Only one stretch of the data below is wanted: the lines from the one with "(k.holderList ≠ [p] → (∃" through the one with "refine ⟨fun hd => ?_, fun hd hh hm", repeated exactly.

START Raw data

theorem exec_puts {k : Lock} (hu : u = (s.setLock l k).complete p .none) : s.putsRecord i p l k := by
  subst hu
  exact ⟨_, hi, s.setLock_onPort_effect l k p _⟩

theorem exec_waits {w : Wanted} {limit : Byte} (hu : u = s.waitOrRefuse .betweenTicks l p w limit) :
    s.waitsOrEnds i p l limit ((s.lockAt l).queueWith ⟨p, w, s.waitDeadline .betweenTicks limit⟩) := by
  refine ⟨fun h => ?_, fun h hc => ?_, fun h hc => ?_⟩
  · exact exec_ends hi (hu.trans (State.waitOrRefuse_wouldWait h))
  · exact exec_ends hi (hu.trans (State.waitOrRefuse_deadlock h hc))
  · rw [hi, hu, State.waitOrRefuse_placed h hc, State.placeEntry_eq]
    exact ⟨_, rfl, s.setLock_onPort_effect l _ p _⟩

end outcomes

section arrival

variable {s : State} {p : PortId} {l : LockId} {i : Instr}

/-- A handed request that is on its way arrives and is taken (R96). -/
theorem exec_arrival {r : HandedRequest} (h : (s.port p).outgoing = some (.handed r)) :
    exec (.handedRequestArrival p) s = .next (s.takeRequest p r) :=
  congrArg Host.Outcome.next (State.arriveHanded_taken h)

/-! ## ACQUIRE and UPGRADE -/

/-- An ACQUIRE at the table (R41 to R44). -/
theorem exec_takeAcquire {w : Wanted} {limit : Byte} (hi : exec i s = .next (s.takeAcquire p l w limit)) :
    let k := s.lockAt l
    (k.defined = false → s.endsCommand i p .notDefined) ∧
    (k.defined = true → k.holds p = true → s.endsCommand i p .alreadyHeld) ∧
    (k.defined = true → k.holds p = false → k.grantedAtOnce p w = true →
      s.putsRecord i p l (k.grant p w (s.leaseDeadline .betweenTicks k.lease))) ∧
    (k.defined = true → k.holds p = false → k.grantedAtOnce p w = false →
      s.waitsOrEnds i p l limit (k.queueWith ⟨p, w, s.waitDeadline .betweenTicks limit⟩)) := by
  refine ⟨fun hd => ?_, fun hd hh => ?_, fun hd hh hg => ?_, fun hd hh hg => ?_⟩
  · exact exec_ends hi (State.takeAcquire_notDefined hd)
  · exact exec_ends hi (State.takeAcquire_alreadyHeld hd hh)
  · exact exec_puts hi (State.takeAcquire_granted hd hh hg)
  · exact exec_waits hi (State.takeAcquire_waits hd hh hg)

/-- An UPGRADE at the table (R46 to R48). -/
theorem exec_takeUpgrade {limit : Byte} (hi : exec i s = .next (s.takeUpgrade p l limit)) :
    let k := s.lockAt l
    (k.defined = false → s.endsCommand i p .notDefined) ∧
    (k.defined = true → k.holds p = true → k.mode = .exclusive → s.endsCommand i p .alreadyHeld) ∧
    (k.defined = true → k.holds p = false → s.endsCommand i p .notHeld) ∧
    (k.defined = true → k.holds p = true → k.mode ≠ .exclusive →
      (k.holderList = [p] → s.putsRecord i p l (k.grant p .upgrade (s.leaseDeadline .betweenTicks k.lease))) ∧
      (k.holderList ≠ [p] → (∃ w ∈ k.queue, w.want = .upgrade) → s.endsCommand i p .upgradeConflict) ∧
      (k.holderList ≠ [p] → (∀ w ∈ k.queue, w.want ≠ .upgrade) →
        s.waitsOrEnds i p l limit (⟨p, .upgrade, s.waitDeadline .betweenTicks limit⟩ :: k.queue))) := by
  refine ⟨fun hd => ?_, fun hd hh hm => ?_, fun hd hh => ?_, fun hd hh hm => ⟨fun hs => ?_, fun hs hu => ?_, fun hs hu => ?_⟩⟩
  · exact exec_ends hi (State.takeUpgrade_notDefined hd)
  · exact exec_ends hi (State.takeUpgrade_alreadyHeld hd hh hm)
  · exact exec_ends hi (State.takeUpgrade_notHeld hd hh)
  · exact exec_puts hi (State.takeUpgrade_granted hd hh hm hs)
  · exact exec_ends hi (State.takeUpgrade_conflict hd hh hm hs hu)
  · exact exec_waits hi (State.takeUpgrade_waits hd hh hm hs hu)

/-! ## The commands of a holder -/

/-- What RELEASE leaves of a record before its re-examination: FREE once the last holder is gone (R19, R51). -/
theorem Lock.dropHold_eq (k : Lock) (p : PortId) :
    k.dropHold p = { k with
      holders := k.holders.set p none
      mode := if ∀ h : PortId, h ≠ p → k.holds h = false then LockMode.free else k.mode } := by
  have hmode : (k.dropHold p).mode = if ∀ h : PortId, h ≠ p → k.holds h = false then LockMode.free else k.mode := by
    rw [k.dropHold_mode]
    exact if_congr (by simp [imp_iff_not_or]) rfl rfl
  rw [← hmode]
  rfl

END Raw data

→ Solution for this problem:
      (k.holderList ≠ [p] → (∃ w ∈ k.queue, w.want = .upgrade) → s.endsCommand i p .upgradeConflict) ∧
      (k.holderList ≠ [p] → (∀ w ∈ k.queue, w.want ≠ .upgrade) →
        s.waitsOrEnds i p l limit (⟨p, .upgrade, s.waitDeadline .betweenTicks limit⟩ :: k.queue))) := by
  refine ⟨fun hd => ?_, fun hd hh hm => ?_, fun hd hh => ?_, fun hd hh hm => ⟨fun hs => ?_, fun hs hu => ?_, fun hs hu => ?_⟩⟩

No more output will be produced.